Further, in the step 3), the stirring speed is 150 to 200 revolutions.

The method for purifying the sulfoketone product can greatly reduce the content of cyanide impurities in the sulfoketone product and improve the purity of the product, and the content of the cyanide impurities is reduced from 1327ppm to less than 100ppm originally by Ames detection of the cyclic sulfoketone product before purification and the purified product.

Detailed Description

The present invention will be described in further detail with reference to specific examples. It is to be understood that these examples are for the purpose of illustrating the general principles, essential features and advantages of the present invention, and that the present invention is not limited by the following examples, and that the conditions employed in the examples may be further modified according to specific requirements, and that the conditions not specified are generally conditions in routine experimentation.

The synthetic scheme includes the following:

2-chloro-3- (2,2, 2-trifluoroethoxy) methyl-4-methylsulfonylbenzoyl chloride and 1, 2-dichloroethane were added to a three-necked flask, and stirred while maintaining the temperature at 15 ℃. Thionyl chloride was added slowly. Reacting for 0.5h at normal temperature, heating to 75 ℃, and preserving heat for 3 h. The content of the raw materials is less than or equal to 0.2 percent through the central control detection, the solvent is evaporated to 85 ℃ under the reduced pressure of-0.098 mP, and the solvent and the excessive thionyl chloride are removed. Adding new 1, 2-dichloroethane and triethylamine again, adding 1,3 cyclohexanedione and acetone cyanohydrin, and keeping the temperature at 40 ℃ for 6 h. The detection reaction was complete. And filtering triethylamine salt, and concentrating under reduced pressure to obtain a reddish brown solid.

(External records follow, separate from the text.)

/-- The registers of PEN (0x1000). -/
def rowsPEN : List RegRow := [
  ⟨"PEN_STATE", 0x80, 0x8, 1, [
    ⟨0, 2, .ro, .now, false, 0, none⟩, ⟨2, 1, .ro, .now, false, 0, none⟩, ⟨16, 16, .ro, .now, false, 0, none⟩,
    ⟨32, 16, .ro, .now, false, 0, none⟩, ⟨48, 3, .ro, .now, false, 0, none⟩, ⟨52, 3, .ro, .now, false, 0, none⟩,
    ⟨56, 1, .ro, .now, false, 0, none⟩, ⟨57, 1, .ro, .now, false, 0, none⟩]⟩,
  ⟨"PEN_CFG", 0x88, 0x8, 1, [
    ⟨0, 16, .rw, .now, false, 2000, some (100, 65535)⟩, ⟨16, 1, .rw, .now, false, 1, none⟩]⟩,
  ⟨"PEN_XFER_STROKE", 0x90, 0x8, 1, [
    ⟨0, 64, .rw, .now, false, 0, none⟩]⟩,
  ⟨"PEN_XFER", 0x98, 0x8, 1, [
    ⟨0, 2, .rw, .now, false, 0, none⟩, ⟨2, 1, .w1s, .now, false, 0, none⟩, ⟨8, 1, .ro, .now, false, 0, none⟩,
    ⟨9, 1, .w1c, .now, false, 0, none⟩, ⟨10, 1, .w1c, .now, false, 0, none⟩, ⟨11, 1, .w1c, .now, false, 0, none⟩,
    ⟨12, 4, .ro, .now, false, 0, none⟩, ⟨32, 32, .ro, .now, false, 0, none⟩]⟩,
  ⟨"PEN_UNLOCK", 0xa0, 0x8, 1, [
    ⟨0, 16, .wo, .now, false, 0, none⟩, ⟨16, 2, .wo, .now, false, 0, none⟩, ⟨18, 1, .w1s, .now, false, 0, none⟩,
    ⟨24, 2, .ro, .now, false, 0, none⟩]⟩,
  ⟨"PEN_VOTE", 0xa8, 0x8, 1, [
    ⟨0, 2, .ro, .now, false, 0, none⟩, ⟨2, 2, .ro, .now, false, 0, none⟩, ⟨4, 2, .ro, .now, false, 0, none⟩,
    ⟨16, 8, .ro, .now, false, 0, none⟩, ⟨24, 8, .ro, .now, false, 0, none⟩, ⟨32, 8, .ro, .now, false, 0, none⟩,
    ⟨48, 8, .ro, .now, false, 0, none⟩]⟩,
  ⟨"PEN_COUNT", 0xb0, 0x8, 1, [
    ⟨0, 16, .ro, .now, false, 0, none⟩, ⟨16, 16, .ro, .now, false, 0, none⟩, ⟨32, 16, .ro, .now, false, 0, none⟩,
    ⟨48, 16, .ro, .now, false, 0, none⟩]⟩,
  ⟨"PEN_LAST", 0xb8, 0x8, 1, [
    ⟨0, 4, .ro, .now, false, 0, none⟩, ⟨4, 2, .ro, .now, false, 0, none⟩, ⟨6, 2, .ro, .now, false, 0, none⟩,
    ⟨32, 32, .ro, .now, false, 0, none⟩]⟩]

/-- The registers of SCRR (0x2000). -/
def rowsSCRR : List RegRow := [
  ⟨"SCRR_CTRL", 0x80, 0x8, 1, [
    ⟨0, 1, .w1s, .now, false, 0, none⟩, ⟨8, 1, .rw, .now, false, 1, none⟩]⟩,
  ⟨"SCRR_STATE", 0x88, 0x8, 1, [
    ⟨0, 3, .ro, .now, false, 0, none⟩, ⟨4, 4, .ro, .now, false, 0, none⟩, ⟨8, 1, .ro, .now, false, 0, none⟩,
    ⟨16, 15, .ro, .now, false, 0, none⟩, ⟨31, 1, .ro, .now, false, 0, none⟩, ⟨32, 1, .ro, .now, false, 0, none⟩]⟩,
  ⟨"SCRR_EPOCH", 0x90, 0x8, 1, [
    ⟨0, 16, .ro, .boot, false, 0, none⟩, ⟨32, 32, .ro, .boot, false, 0, none⟩]⟩,
  ⟨"SCRR_WD", 0x98, 0x8, 1, [
    ⟨0, 16, .rw, .now, false, 10, some (1, 65535)⟩, ⟨16, 32, .rw, .now, false, 500, none⟩, ⟨48, 16, .rw, .now, false, 1000, none⟩]⟩,
  ⟨"SCRR_SLOTS", 0xa0, 0x8, 1, [
    ⟨0, 16, .rw, .now, false, 15, none⟩, ⟨16, 16, .ro, .now, false, 0, none⟩]⟩,
  ⟨"SCRR_SLOTEV0", 0xa8, 0x8, 1, [
    ⟨0, 7, .rw, .now, false, 0, none⟩, ⟨8, 7, .rw, .now, false, 0, none⟩, ⟨16, 7, .rw, .now, false, 0, none⟩,
    ⟨24, 7, .rw, .now, false, 0, none⟩, ⟨32, 7, .rw, .now, false, 0, none⟩, ⟨40, 7, .rw, .now, false, 0, none⟩,
    ⟨48, 7, .rw, .now, false, 0, none⟩, ⟨56, 7, .rw, .now, false, 0, none⟩]⟩,
  ⟨"SCRR_SLOTEV1", 0xb0, 0x8, 1, [
    ⟨0, 7, .rw, .now, false, 0, none⟩, ⟨8, 7, .rw, .now, false, 0, none⟩, ⟨16, 7, .rw, .now, false, 0, none⟩,
    ⟨24, 7, .rw, .now, false, 0, none⟩]⟩,
  ⟨"SCRR_FAULT", 0xb8, 0x8, 1, [
    ⟨0, 8, .ro, .now, false, 0, none⟩, ⟨8, 4, .ro, .now, false, 0, none⟩, ⟨16, 15, .ro, .now, false, 0, none⟩,
    ⟨32, 32, .ro, .now, false, 0, none⟩]⟩,
  ⟨"SCRR_COUNT", 0xc0, 0x8, 1, [
    ⟨0, 32, .ro, .now, false, 0, none⟩, ⟨32, 16, .ro, .now, false, 0, none⟩, ⟨48, 8, .ro, .now, false, 0, none⟩,
    ⟨56, 8, .ro, .now, false, 0, none⟩]⟩,
  ⟨"SCRR_MBIN_DATA", 0xc8, 0x8, 1, [
    ⟨0, 64, .wo, .now, false, 0, none⟩]⟩,
  ⟨"SCRR_MBIN_CTRL", 0xd0, 0x8, 1, [
    ⟨0, 7, .ro, .now, false, 0, none⟩, ⟨8, 1, .w1s, .now, false, 0, none⟩, ⟨9, 1, .ro, .now, false, 0, none⟩,
    ⟨10, 1, .w1s, .now, false, 0, none⟩, ⟨16, 16, .ro, .now, false, 0, none⟩]⟩,
  ⟨"SCRR_BOOT", 0xd8, 0x8, 1, [
    ⟨0, 16, .ro, .now, false, 0, none⟩]⟩,
  ⟨"SCRR_MEM_INDEX", 0xe0, 0x8, 1, [
    ⟨0, 16, .rw, .now, false, 0, none⟩, ⟨16, 8, .rw, .now, false, 0, none⟩, ⟨24, 1, .rw, .now, false, 0, none⟩]⟩,
  ⟨"SCRR_MEM_DATA_LO", 0xe8, 0x8, 1, [
    ⟨0, 64, .rw, .now, false, 0, none⟩]⟩,
  ⟨"SCRR_MEM_DATA_HI", 0xf0, 0x8, 1, [
    ⟨0, 64, .rw, .now, false, 0, none⟩]⟩,
  ⟨"SCRR_MEM_CTRL", 0xf8, 0x8, 1, [
    ⟨0, 2, .rw, .now, false, 0, none⟩, ⟨8, 1, .w1s, .now, false, 0, none⟩, ⟨9, 1, .ro, .now, false, 0, none⟩,
    ⟨10, 1, .w1c, .now, false, 0, none⟩]⟩,
  ⟨"SCRR_TB", 0x100, 0x8, 16, [
    ⟨0, 64, .ro, .now, false, 0, none⟩]⟩]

The synthetic reaction formula is shown as follows:

before the 2-chloro-3- (2,2, 2-trifluoroethoxy) methyl-4-methylsulfonylbenzoyl chloride reacts with cyclohexanedione, a proper amount of alkali such as triethylamine and the like can be added to form enol ester solution, and after the rearrangement reaction is finished, the cyclanone product is obtained through further distillation.